(Stored entries)
§ §

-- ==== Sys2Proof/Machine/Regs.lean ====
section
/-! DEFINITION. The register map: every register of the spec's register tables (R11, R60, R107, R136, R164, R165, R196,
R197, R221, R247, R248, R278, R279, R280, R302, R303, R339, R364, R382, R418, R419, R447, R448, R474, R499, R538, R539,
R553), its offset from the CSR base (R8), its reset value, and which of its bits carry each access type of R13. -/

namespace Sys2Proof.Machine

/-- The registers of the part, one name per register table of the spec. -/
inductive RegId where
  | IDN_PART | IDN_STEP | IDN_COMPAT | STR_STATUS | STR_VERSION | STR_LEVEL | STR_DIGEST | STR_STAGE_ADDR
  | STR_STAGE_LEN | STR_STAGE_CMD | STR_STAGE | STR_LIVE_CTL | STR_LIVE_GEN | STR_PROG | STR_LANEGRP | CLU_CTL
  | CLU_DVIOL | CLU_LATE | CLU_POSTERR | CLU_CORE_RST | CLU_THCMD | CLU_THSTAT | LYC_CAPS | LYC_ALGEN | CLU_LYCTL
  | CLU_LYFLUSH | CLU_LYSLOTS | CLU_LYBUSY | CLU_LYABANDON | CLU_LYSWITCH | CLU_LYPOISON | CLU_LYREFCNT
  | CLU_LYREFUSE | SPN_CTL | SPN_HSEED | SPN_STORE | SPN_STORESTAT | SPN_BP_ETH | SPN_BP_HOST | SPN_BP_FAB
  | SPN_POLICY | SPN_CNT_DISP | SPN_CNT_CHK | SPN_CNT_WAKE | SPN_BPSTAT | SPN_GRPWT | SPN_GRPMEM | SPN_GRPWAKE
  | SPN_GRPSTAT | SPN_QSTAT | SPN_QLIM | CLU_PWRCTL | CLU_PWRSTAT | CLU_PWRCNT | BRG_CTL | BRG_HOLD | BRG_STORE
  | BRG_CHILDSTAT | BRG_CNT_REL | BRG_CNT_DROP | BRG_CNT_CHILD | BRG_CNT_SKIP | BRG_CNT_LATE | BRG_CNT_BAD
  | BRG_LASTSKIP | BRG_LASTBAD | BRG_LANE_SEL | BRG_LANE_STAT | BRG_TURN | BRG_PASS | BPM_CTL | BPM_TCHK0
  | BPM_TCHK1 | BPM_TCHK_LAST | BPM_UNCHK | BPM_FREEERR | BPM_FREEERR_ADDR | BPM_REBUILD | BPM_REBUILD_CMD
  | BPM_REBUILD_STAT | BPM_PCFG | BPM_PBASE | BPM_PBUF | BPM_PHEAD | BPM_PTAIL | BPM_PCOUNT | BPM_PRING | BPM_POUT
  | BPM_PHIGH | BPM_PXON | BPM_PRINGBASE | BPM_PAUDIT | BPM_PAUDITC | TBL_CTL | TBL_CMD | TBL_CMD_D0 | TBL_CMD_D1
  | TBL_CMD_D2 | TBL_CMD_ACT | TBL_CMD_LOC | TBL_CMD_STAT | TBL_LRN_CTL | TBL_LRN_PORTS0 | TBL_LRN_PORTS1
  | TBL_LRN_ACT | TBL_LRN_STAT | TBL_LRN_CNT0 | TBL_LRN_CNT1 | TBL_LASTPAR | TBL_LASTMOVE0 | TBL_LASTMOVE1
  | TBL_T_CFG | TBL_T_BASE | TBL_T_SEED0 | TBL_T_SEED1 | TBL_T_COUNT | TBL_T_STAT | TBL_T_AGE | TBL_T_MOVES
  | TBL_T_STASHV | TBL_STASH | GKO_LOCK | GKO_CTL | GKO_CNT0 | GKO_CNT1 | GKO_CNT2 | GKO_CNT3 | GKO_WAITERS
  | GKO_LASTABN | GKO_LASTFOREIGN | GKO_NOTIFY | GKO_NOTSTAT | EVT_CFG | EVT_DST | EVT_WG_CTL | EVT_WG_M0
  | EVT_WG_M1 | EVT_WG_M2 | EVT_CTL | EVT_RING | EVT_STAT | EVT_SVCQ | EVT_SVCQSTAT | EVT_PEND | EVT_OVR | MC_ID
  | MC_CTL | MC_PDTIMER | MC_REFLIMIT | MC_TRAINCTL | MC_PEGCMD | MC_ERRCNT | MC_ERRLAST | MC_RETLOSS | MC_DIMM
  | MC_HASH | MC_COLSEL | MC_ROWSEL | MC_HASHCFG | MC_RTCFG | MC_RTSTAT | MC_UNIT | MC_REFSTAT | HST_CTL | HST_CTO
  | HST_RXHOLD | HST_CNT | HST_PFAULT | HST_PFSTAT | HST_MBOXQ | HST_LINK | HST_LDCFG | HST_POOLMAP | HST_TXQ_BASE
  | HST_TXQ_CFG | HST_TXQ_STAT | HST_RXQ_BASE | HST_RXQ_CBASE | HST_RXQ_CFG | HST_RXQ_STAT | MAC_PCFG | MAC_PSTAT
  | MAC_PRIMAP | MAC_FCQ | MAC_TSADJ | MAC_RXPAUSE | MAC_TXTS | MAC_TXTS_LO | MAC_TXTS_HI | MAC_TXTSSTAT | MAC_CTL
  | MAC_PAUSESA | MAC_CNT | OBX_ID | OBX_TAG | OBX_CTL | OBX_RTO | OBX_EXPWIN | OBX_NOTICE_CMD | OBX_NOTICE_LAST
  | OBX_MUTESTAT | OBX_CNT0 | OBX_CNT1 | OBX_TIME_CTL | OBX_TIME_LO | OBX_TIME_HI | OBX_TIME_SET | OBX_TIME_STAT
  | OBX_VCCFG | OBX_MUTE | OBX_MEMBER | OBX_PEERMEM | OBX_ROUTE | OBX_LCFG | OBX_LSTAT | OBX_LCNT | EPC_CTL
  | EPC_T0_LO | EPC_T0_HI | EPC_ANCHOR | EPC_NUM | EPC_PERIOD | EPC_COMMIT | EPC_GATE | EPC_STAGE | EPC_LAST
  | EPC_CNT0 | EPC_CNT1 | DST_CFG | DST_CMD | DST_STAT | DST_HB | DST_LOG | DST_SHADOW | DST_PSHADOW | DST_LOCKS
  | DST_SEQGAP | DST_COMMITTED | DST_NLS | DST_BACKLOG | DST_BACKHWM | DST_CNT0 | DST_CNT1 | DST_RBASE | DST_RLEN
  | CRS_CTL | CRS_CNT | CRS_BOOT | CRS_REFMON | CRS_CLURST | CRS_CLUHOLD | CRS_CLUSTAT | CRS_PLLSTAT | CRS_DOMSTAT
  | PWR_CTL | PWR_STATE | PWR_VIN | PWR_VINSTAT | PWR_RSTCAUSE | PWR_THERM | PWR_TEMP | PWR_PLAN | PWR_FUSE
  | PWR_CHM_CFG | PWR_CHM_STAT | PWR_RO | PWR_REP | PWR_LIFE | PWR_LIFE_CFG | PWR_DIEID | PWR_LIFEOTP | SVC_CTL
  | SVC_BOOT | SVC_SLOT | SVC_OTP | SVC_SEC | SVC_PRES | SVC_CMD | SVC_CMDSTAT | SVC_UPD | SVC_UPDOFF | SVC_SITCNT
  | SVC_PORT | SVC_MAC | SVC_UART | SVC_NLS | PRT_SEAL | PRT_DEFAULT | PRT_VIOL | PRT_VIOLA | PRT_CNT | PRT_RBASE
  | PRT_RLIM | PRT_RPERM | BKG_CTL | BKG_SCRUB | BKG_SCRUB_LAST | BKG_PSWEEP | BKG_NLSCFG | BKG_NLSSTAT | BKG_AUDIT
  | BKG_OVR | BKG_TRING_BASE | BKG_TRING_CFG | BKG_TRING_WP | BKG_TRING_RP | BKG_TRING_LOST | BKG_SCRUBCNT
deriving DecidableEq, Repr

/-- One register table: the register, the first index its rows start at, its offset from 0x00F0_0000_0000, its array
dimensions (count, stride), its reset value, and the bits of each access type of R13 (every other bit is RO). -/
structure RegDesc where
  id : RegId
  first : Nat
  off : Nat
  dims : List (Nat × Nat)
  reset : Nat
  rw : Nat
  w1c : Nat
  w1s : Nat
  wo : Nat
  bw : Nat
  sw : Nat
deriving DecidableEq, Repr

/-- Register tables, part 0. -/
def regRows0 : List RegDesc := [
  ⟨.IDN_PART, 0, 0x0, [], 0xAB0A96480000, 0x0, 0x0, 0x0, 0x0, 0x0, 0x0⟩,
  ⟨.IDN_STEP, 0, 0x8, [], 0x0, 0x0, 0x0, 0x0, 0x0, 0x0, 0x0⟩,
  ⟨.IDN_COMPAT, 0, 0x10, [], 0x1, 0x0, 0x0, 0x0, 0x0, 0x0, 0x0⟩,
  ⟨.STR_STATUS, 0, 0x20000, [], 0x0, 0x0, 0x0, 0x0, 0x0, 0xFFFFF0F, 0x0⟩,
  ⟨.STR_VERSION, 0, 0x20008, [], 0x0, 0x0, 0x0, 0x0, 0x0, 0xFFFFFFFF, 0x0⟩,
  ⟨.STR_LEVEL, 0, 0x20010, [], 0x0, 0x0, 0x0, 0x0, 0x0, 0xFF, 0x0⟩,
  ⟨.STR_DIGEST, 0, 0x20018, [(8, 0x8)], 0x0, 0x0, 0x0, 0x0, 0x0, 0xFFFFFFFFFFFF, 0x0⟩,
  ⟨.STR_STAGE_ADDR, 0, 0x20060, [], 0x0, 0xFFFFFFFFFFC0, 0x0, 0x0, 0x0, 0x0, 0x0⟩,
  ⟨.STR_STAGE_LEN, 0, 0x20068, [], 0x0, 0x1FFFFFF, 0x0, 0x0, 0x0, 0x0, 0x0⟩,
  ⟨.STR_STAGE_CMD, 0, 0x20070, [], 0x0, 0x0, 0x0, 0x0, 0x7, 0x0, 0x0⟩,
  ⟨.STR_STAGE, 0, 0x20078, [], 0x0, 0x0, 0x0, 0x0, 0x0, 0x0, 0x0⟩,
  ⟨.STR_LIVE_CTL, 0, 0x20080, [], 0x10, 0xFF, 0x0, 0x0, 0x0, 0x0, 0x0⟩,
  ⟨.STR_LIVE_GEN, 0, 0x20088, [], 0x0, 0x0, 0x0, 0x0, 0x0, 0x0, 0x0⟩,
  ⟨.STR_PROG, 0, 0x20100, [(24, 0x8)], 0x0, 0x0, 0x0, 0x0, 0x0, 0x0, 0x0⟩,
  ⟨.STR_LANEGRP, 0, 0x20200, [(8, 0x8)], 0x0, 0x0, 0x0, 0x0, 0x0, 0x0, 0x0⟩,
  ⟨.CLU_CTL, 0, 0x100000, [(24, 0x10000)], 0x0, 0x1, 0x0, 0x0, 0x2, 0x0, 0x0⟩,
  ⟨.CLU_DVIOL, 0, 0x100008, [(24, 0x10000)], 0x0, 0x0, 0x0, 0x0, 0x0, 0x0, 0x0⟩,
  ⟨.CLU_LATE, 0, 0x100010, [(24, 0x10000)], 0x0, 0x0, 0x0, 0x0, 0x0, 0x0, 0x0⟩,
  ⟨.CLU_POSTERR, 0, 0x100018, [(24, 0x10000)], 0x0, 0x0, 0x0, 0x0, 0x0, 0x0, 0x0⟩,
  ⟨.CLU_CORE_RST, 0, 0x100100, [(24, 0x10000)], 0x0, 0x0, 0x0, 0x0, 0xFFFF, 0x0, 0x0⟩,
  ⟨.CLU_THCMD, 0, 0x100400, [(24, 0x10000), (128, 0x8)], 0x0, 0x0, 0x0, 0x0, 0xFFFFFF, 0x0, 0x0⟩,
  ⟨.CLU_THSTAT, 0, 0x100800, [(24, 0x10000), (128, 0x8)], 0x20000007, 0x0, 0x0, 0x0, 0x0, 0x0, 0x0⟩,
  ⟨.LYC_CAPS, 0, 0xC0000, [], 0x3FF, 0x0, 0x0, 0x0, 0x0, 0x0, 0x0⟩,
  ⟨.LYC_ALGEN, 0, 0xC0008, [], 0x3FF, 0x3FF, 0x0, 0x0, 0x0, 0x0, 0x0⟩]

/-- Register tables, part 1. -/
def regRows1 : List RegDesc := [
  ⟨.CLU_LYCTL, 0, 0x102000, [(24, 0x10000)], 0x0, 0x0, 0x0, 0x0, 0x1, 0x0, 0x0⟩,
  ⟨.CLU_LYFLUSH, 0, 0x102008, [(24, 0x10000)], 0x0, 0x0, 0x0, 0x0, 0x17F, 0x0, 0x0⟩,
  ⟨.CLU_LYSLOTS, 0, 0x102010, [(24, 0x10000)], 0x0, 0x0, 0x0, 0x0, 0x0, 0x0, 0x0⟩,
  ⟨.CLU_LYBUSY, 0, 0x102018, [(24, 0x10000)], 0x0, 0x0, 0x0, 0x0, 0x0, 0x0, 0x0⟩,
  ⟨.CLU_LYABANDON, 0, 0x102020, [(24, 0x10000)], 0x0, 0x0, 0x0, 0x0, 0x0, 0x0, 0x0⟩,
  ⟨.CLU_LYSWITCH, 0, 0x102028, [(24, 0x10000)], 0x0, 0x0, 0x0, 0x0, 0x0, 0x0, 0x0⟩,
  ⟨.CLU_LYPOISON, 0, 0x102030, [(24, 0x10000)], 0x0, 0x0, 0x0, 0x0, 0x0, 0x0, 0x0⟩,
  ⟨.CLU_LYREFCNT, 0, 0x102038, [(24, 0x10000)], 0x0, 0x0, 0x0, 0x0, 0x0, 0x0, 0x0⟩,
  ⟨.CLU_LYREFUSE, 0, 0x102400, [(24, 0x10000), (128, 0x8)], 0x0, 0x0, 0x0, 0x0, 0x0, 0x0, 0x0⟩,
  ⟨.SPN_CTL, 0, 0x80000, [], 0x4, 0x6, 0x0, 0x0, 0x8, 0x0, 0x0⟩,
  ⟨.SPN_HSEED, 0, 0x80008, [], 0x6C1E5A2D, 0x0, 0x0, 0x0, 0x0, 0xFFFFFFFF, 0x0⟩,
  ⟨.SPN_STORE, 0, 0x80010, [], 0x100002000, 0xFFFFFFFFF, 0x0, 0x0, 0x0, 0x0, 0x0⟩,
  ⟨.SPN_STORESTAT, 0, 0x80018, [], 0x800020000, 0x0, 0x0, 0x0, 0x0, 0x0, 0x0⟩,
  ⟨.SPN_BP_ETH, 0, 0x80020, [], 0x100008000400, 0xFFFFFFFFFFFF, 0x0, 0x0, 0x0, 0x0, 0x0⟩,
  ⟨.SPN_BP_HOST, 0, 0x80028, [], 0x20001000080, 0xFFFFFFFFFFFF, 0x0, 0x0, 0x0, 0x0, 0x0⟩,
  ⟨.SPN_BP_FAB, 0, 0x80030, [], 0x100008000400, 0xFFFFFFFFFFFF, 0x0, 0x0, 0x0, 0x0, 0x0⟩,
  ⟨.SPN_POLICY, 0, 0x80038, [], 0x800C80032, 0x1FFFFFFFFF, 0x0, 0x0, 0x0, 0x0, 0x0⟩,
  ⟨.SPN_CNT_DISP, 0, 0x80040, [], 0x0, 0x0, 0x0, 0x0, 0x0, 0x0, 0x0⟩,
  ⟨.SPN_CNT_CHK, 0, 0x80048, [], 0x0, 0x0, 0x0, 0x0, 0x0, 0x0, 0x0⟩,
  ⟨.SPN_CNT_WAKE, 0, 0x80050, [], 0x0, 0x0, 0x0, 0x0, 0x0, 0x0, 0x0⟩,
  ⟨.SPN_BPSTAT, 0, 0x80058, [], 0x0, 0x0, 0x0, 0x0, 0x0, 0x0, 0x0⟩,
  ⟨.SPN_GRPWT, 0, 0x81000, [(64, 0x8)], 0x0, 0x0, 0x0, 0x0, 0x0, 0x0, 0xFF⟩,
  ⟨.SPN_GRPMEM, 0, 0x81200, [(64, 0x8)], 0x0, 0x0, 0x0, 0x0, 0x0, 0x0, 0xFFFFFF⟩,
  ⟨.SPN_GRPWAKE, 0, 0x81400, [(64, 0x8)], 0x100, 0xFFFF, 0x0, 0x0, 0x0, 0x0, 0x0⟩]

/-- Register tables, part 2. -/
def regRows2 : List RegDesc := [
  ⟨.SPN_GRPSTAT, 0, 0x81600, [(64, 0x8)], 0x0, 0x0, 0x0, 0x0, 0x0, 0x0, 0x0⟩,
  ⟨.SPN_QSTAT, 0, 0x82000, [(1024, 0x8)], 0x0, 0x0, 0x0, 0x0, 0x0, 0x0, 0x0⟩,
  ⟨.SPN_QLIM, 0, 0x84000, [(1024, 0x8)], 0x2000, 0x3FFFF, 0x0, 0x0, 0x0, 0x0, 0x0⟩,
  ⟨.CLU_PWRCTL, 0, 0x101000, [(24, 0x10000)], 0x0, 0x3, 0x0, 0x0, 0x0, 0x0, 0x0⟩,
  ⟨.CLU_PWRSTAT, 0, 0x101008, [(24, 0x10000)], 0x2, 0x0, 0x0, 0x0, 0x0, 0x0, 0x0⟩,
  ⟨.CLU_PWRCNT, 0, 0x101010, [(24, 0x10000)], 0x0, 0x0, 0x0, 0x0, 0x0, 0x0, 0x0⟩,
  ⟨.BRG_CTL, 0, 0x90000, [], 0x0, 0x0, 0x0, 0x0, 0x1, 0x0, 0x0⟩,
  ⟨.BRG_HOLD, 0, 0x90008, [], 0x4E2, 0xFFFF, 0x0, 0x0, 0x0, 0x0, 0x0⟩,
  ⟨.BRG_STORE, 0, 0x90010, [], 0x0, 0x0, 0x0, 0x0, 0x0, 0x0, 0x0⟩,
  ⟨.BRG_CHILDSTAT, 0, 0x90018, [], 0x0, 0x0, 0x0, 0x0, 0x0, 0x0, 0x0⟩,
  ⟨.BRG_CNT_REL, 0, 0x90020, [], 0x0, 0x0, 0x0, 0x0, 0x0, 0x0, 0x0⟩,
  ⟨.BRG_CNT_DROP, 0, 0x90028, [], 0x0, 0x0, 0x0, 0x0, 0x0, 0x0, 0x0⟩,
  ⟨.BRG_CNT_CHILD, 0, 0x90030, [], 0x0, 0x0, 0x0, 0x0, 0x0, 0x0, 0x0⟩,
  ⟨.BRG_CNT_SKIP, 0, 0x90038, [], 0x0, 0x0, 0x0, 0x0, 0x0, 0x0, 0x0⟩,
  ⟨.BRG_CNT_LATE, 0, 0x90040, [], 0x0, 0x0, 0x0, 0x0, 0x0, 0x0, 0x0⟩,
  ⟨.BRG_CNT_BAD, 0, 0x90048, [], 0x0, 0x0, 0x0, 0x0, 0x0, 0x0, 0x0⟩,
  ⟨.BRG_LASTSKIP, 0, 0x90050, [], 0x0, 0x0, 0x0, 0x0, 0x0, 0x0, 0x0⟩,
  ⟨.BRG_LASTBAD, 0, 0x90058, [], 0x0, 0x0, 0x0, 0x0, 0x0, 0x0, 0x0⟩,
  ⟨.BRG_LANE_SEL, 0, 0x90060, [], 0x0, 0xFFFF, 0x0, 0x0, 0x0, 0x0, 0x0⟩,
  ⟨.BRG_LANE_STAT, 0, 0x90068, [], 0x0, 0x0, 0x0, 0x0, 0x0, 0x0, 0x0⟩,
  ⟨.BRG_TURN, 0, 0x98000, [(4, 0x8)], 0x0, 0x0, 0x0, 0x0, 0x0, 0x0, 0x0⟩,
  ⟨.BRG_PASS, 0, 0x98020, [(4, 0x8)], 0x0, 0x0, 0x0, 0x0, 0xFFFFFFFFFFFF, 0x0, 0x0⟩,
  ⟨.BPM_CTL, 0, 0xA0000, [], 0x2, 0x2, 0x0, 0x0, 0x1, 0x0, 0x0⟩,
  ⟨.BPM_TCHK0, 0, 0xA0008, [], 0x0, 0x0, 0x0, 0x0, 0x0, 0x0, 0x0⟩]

§ §

EXERCISE BRIEF » In the entries, how many lines include the string "tables"? Only the number should be given.

TASK ANSWER » 4